Memória trágica

Um dos acidentes aéreos que mais marcaram a história da aviação no Brasil acaba de completar 30 anos. O desastre aconteceu com o voo 254 da Varig no dia 3 de setembro de 1989. A aeronave saiu de São Paulo com destino a Belém e depois de cinco escalas aterrissou em Marabá (PA). Foi no último trecho que ocorreu a tragédia, culminando com a morte de 12 passageiros e deixando 17 gravemente feridos.
Nesta quarta-feira (4), o portal UOL relembra o acidente, em artigo assinado por Alexandre Saconi, sob o título “A história do avião da Varig que caiu na Amazônia por causa de uma vírgula”. O texto revela detalhes da longa investigação feita pelo Cenipa (Centro de Investigação e Prevenção de Acidentes Aeronáuticos), que apontou como principal causa do desastre um erro cometido pelo piloto César Augusto Garcez, na época com 32 anos.

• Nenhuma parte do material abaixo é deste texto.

/-- The descriptor at a place. -/
def State.walkDesc (s : State) (p : Place) : WalkDesc where
  src := s.loadAt p 8
  flags := s.loadAt (p.plus 8) 2
  et := s.loadAt (p.plus 0x0A) 1
  n := s.loadAt (p.plus 0x0B) 1
  klen := s.loadAt (p.plus 0x0C) 4
  ldim := s.loadAt (p.plus 0x10) 4
  mn := s.loadAt (p.plus 0x14) 2
  blkstep := s.loadAt (p.plus 0x18) 4
  metaBase := s.loadAt (p.plus 0x20) 8
  coords := (List.range 4).map fun i => s.loadAt (p.plus (0x28 + 4 * i)) 4
  rest := s.loadAt (p.plus 0x16) 2 + s.loadAt (p.plus 0x1C) 4 + s.loadAt (p.plus 0x38) 8

/-- The fields keep their limits; bound says that the cluster leads a CLUST (R306). -/
def WalkDesc.ok (d : WalkDesc) (bound : Bool) : Bool :=
  let roleB := bitAt d.flags 1
  let mcast := bitAt d.flags 2
  decide (d.flags < 16) && d.rest == 0 && (bound || !mcast)
    && [0, 4, 6, 7, 8, 9, 10].contains d.et && [0, 6, 8, 12].contains d.n && (d.n == 0 || roleB)
    && decide (32 ≤ d.klen) && decide (d.klen ≤ 65536)
    && d.klen % (if d.n ≠ 0 then 384 else if d.et = 9 ∨ d.et = 10 then 128 else 32) == 0
    && d.ldim % elemSize d.et == 0
    && decide (1 ≤ d.mn) && decide (d.mn ≤ if mcast && !roleB then 512 else 128)
    && (if d.n = 0 then d.metaBase == 0 else d.metaBase % 8 == 0)
    && (bitAt d.flags 0 || d.coords.all (· == 0))

/-- The walk that a descriptor describes, nothing fetched. -/
def WalkDesc.walk (d : WalkDesc) (tensor : Option TensorDesc) (places : List (Nat × Nat × Place)) :
    Walk where
  src := w64 d.src
  hnd := bitAt d.flags 0
  roleB := bitAt d.flags 1
  mcast := bitAt d.flags 2
  lastUse := bitAt d.flags 3
  ty := d.et
  nsp := d.n
  klen := d.klen
  ldim := d.ldim
  mn := d.mn
  blkstep := d.blkstep
  metaBase := d.metaBase
  coords := d.coords
  tensor := tensor
  places := places
  committed := false
  poisoned := bitAt d.flags 0 && tensor.isNone
  permits := 0
  data := []
  lines := []
  delivered := 0
  consumed := 0

/-- K-steps that a walk stores: kept ones of a sparse walk. -/
def Walk.steps (w : Walk) : Nat := if w.nsp = 0 then w.klen else w.klen * w.nsp / 24

/-- The spans that a walk reads: address and length, one for each element and metadata word. -/
def Walk.spans (w : Walk) (bound : Bool) : List (Nat × Nat) :=
  let os := (List.range (w.outer bound)).filter w.present
  let elems := os.flatMap fun o => (List.range w.steps).filterMap fun k =>
    (w.address o k).map fun a => (a, elemSize w.ty)
  let metas := if w.nsp = 0 then [] else
    os.flatMap fun o => (List.range (w.klen / 24)).map fun g => (w.metaAt g o, 8)
  elems ++ metas

/-- Every span of a walk checked and translated in order (R279, R306). -/
def State.walkPlaces (s : State) : List (Nat × Nat) → Checked
  | [] => .ok [] []
  | (a, n) :: rest =>
    match s.walkReach a n with
    | .fail c d => .trap (laneTrap c d 0 (w64 a))
    | .hit lo hi e =>
      match s.walkPlaces rest with
      | .ok hs as => .ok (⟨n, lo, hi, e, w64 a⟩ :: hs) as
      | r => r
    | .absent psize =>
      match s.walkPlaces rest with
      | .ok hs as => .ok hs ((0, w64 a, psize) :: as)
      | r => r
    | .frozen d =>
      match s.walkPlaces rest with
      | .trap t => .trap t
      | _ => .frozen d

/-- The tensor of a walk with HND, none where it is poisoned (R405); or what TWALK ends in when it cannot read
the descriptor (R392, R206). -/
def State.walkTensor (s : State) (d : WalkDesc) : Except Eff (Option TensorDesc) :=
  if !bitAt d.flags 0 then .ok none
  else
    match s.tensorOf d.src with
    | .tensor t => .ok (if t.inside d.coords then some t else none)
    | .bad _ => .ok none
    | .error n a => .error (.trap s ⟨.mcheck, n, w64 a, 0⟩)
    | .gated die => .error (.stay (s.waitHome (some die)))

/-- TWALK with its tensor: its places are resolved, and what the slot held before goes with its permits (R306,
R307). -/
def State.placeWalk (s : State) (cl n : Nat) (d : WalkDesc) (tensor : Option TensorDesc) : Eff :=
  let c := s.cluster cl
  let w := d.walk tensor []
  match s.walkPlaces (w.spans c.clustUsed) with
  | .trap t => .trap s t
  | .frozen d => .stay (s.waitHome d)
  | .ok hs as =>
    if !as.isEmpty then .park (s.park .load true as)
    else
      let s1 := s.touchAll false hs
      s.met hs (.done (s1.modCluster cl fun c =>
        { c with
          walks := c.walks.set n (some { w with places := hs.map fun h => (h.addr.toNat, h.lane, h.lo) })
          permq := c.permq.filter fun x => x.1 != n }))

/-- TWALK from its descriptor on (R279, R306, R314, R405). -/
def State.loadWalk (s0 : State) (cl n : Nat) (d : WalkDesc) : Eff :=
  let s := if bitAt d.flags 0 then s0.meetHandle d.src else s0
  let bound := (s.cluster cl).clustUsed
  if !d.ok bound then .trap s (matrixTrap 8 n)
  else if !bitAt d.flags 0 ∧ d.src % elemSize d.et ≠ 0 then .trap s ⟨.misalign, 1, w64 d.src, 0⟩
  else if !bitAt d.flags 0 ∧ bound ∧ bitAt d.flags 1 ∧ d.blkstep % elemSize d.et ≠ 0 then
    .trap s ⟨.misalign, 1, w64 (d.src + d.blkstep), 0⟩
  else
    match s.walkTensor d with
    | .error e => e
    | .ok tensor => s.placeWalk cl n d tensor

/-- TWALK (R306). -/
def execTwalk (a b : Nat) (ea eb : Bool) (s : State) : Host.Outcome State Fault Refusal :=
  let g := s.cur
  issue 4 { seqOk := true, seqOnly := true, srcs := g.srcA ea a (g.sregs a) ++ g.srcB eb b (g.spregs b) }
    (fun s =>
      let n := (s.cur.sval a).toNat
      let addr := s.cur.spval b
      let cl := s.cur.cluster
      let busy : Bool := match (s.cluster cl).walks.getD n none with
        | some w => w.unconsumed
        | none => false
      let uses : Bool := (s.cluster cl).engine.any fun e => e.op.uses n
      let discards : Bool := ((s.cluster cl).walks.getD n none).any Walk.awaitsDiscard
      if 8 ≤ n ∨ busy ∨ uses ∨ addr.toNat % 64 ≠ 0 then .trap s (matrixTrap 8 n)
      else if discards then .stay s.stall
      else
        match s.reach .load true 64 0 addr 64 with
        | .fail c d => .trap s (laneTrap c d 0 addr)
        | .frozen d => .stay (s.waitHome d)
        | .absent psize => .park (s.park .load false [(0, addr, psize)])
        | .hit p hi e =>
          match s.readErr p with
          | some d => .trap s ⟨.mcheck, d, addr, 0⟩
          | none =>
            s.met [⟨0, p, hi, e, addr⟩]
              ((s.touchAll false [⟨0, p, hi, e, addr⟩]).loadWalk cl n (s.walkDesc p))) s

/-- PERMITs that the queue between the sequencer and the walk engine holds (R121). -/
def permitQueue : Nat := 32

/-- Tiles that a walk slot is granted: taken and still in the queue. -/
def Cluster.granted (c : Cluster) (n : Nat) (w : Walk) : Nat :=
  w.permits + ((c.permq.filter fun x => x.1 == n).map (·.2)).sum

/-- PERMIT: into the queue, where the walk engine takes it; the sequencer stalls while the queue is full (R121,
R155, R307). -/
def execPermit (a b : Nat) (ea eb : Bool) (s : State) : Host.Outcome State Fault Refusal :=
  let g := s.cur
  issue 4 { seqOk := true, seqOnly := true, srcs := g.srcA ea a (g.sregs a) ++ g.srcB eb b (g.sregs b) }
    (fun s =>
      let n := (s.cur.sval a).toNat
      let k := (s.cur.sval b).toNat
      let cl := s.cur.cluster
      let c := s.cluster cl
      if 8 ≤ n ∨ k = 0 then .trap s (matrixTrap 9 n)
      else
        match c.walks.getD n none with
        | none => .trap s (matrixTrap 9 n)
        | some w =>
          if 65535 < c.granted n w + k then .trap s (matrixTrap 9 n)
          else if permitQueue ≤ c.permq.length then .stay s.stall
          else .done (s.modCluster cl fun c => { c with permq := c.permq ++ [(n, k)] })) s

/-! ### Engine operations (R309 to R311) -/

/-- The first tile of an operation. -/
def EngOp.tile : EngOp → Nat
  | .mma td _ _ _ _ _ => td
  | .fill td _ _ => td
  | .tload td _ _ => td
  | .tstore td _ _ _ => td

/-- The tag that an operation sets. -/
def EngOp.tag : EngOp → Option Nat
  | .fill _ t _ => some t
  | .tload _ t _ => some t
  | _ => none

/-- The clusters in which an operation acts (R314). -/
def Cluster.opClusters (c : Cluster) (cl : Nat) (op : EngOp) : List Nat :=
  match op with
  | .mma .. | .fill .. => c.targets cl
  | .tload .. | .tstore .. => [cl]

/-- The tag of a tile of cluster j as every operation that the sequencer of a cluster has issued before sets it
(R311, R314). -/
def State.tagAt (s : State) (cl j td : Nat) : Nat :=
  let c := s.cluster cl
  c.engine.foldl (fun t e =>
    if e.op.tile = td ∧ (c.opClusters cl e.op).contains j then e.op.tag.getD t else t) ((s.cluster j).tile td).tag

/-- Operations waiting to start (R309). -/
def Cluster.queued (c : Cluster) : Nat := (c.engine.filter fun e => !e.started).length

/-- An operation enters the engine's queue; the sequencer is not ready while it holds four (R309). -/
def State.enqueue (s : State) (cl : Nat) (op : EngOp) : Eff :=
  let c := s.cluster cl
  if 4 ≤ c.queued then .stay s.stall
  else
    let (vr, vc) := match op with
      | .tload .. => (128, 128)
      | _ => (c.vr, c.vc)
    .done (s.modCluster cl fun c =>
      { c with engine := c.engine ++ [⟨op, false, 0, vr, vc, s.cur.sat, s.cur.region, c.scaleA, c.scaleB, []⟩] })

O comandante Garcez, na hora de programar os instrumentos do avião com a rota 027,0, optou pela rota 270. Desatento, o piloto levou o avião para oeste, em vez de seguir ao norte, em direção a Belém. Após voar mais de três horas, já sem combustível, Garcez fez um pouso forçado numa área de mata fechada, no estado do Mato Grosso.
Ao longo da investigação, com cobertura incisiva da imprensa de todo o Brasil, começaram a ser revelados detalhes dos instantes finais do voo, principalmente depois que se teve acesso aos diálogos gravados na caixa preta da aeronave. Os detalhes minuciosos dessa gravação são revelados no livro Caixa Preta, de Ivan Santana.
Sem se dar conta de que tinha programado a rota errada, o piloto chegou a informar aos passageiros que deveriam se preparar para a aterrissagem em Belém, cerca de 30 minutos após a decolagem de Marabá. Ao falar com o operador em terra, ele estranha o fato de não enxergar as luzes da cidade e pede autorização para descer de 29 mil para 20 mil pés:
Garcez: “Estimo posição 25 minutos fora. Estou pronto para iniciar a descida. Está faltando energia na cidade?”
Controlador: “Negativo”.
Garcez: "Dois cinco quatro solicita autorização para descer para o nível 200. Estou pronto para iniciar a descida".
Depois, voando sem saber onde estava, perdido no meio da floresta, uma região sem cobertura plena de radares, o comandante decide pelo pouso forçado, mas esconde a decisão dos passageiros, comunicando apenas ao operador da torre:
Comandante Garcez: "Senhoras e Senhores, é o comandante quem vos fala. Tivemos uma pane de desorientação dos nossos sistemas de bússola. Estamos com o nosso combustível já no final, ainda com 15 minutos. Pedimos a todos que mantenham a calma porque uma situação como essa é difícil de acontecer. Deixamos a todos com a esperança de que isso não passe de apenas um susto para todos nós. Pela atenção muito obrigado e que todos tenham um bom final."
Ouça este trecho da gravação na caixa preta:
Piloto em terra: "Ô Garcez, você não conseguiu ir pra Belém por quê?"
Comandante Garcez: "Não, é que eu não tinha a indicação de Belém. A bússola 'tava' com outra proa e a gente foi... Ficou andando entre Belém e Marabá e não conseguiu chegar a lugar nenhum agora tá indo para Marabá e não tem mais combustível pra ir pra lugar nenhum, entendeu?... Oh, o motor 1 acabou de parar (Som do alarme da cabine)... A gente vai ter que descer agora... Eu não vou poder falar que a gente vai se preparar para o pouso, ok? Atenção tripulação, preparar para o pouso forçado".
Um década de acidentes
Este acidente foi tão marcante, que depois dele foram implementadas novas regras para o funcionamento de radares na aviação brasileira, além e mudanças nos protocolos do controle aéreo e até alterações na fabricação dos aviões e seus sistemas.
Em dez anos (de 2008 a 2017), com estatísticas compiladas no Sumário Estatístico do Centro de Investigação e Prevenção de Acidentes Aeronáuticos (Cenipa), aconteceram no Brasil 1.187 acidentes aéreos.
As causas mais frequentes são falha do motor durante o voo e perda de controle por parte do piloto em casos de clima ruim. O Pará é o quinto estado onde mais ocorreram desastres aéreos nessa década. Os quatro primeiros: São Paulo, Mato Grosso, Rio Grande do Sul e Paraná. Neste período, em média, aconteceram 119 acidentes por ano. O ano mais crítico foi 2012, com 161 casos.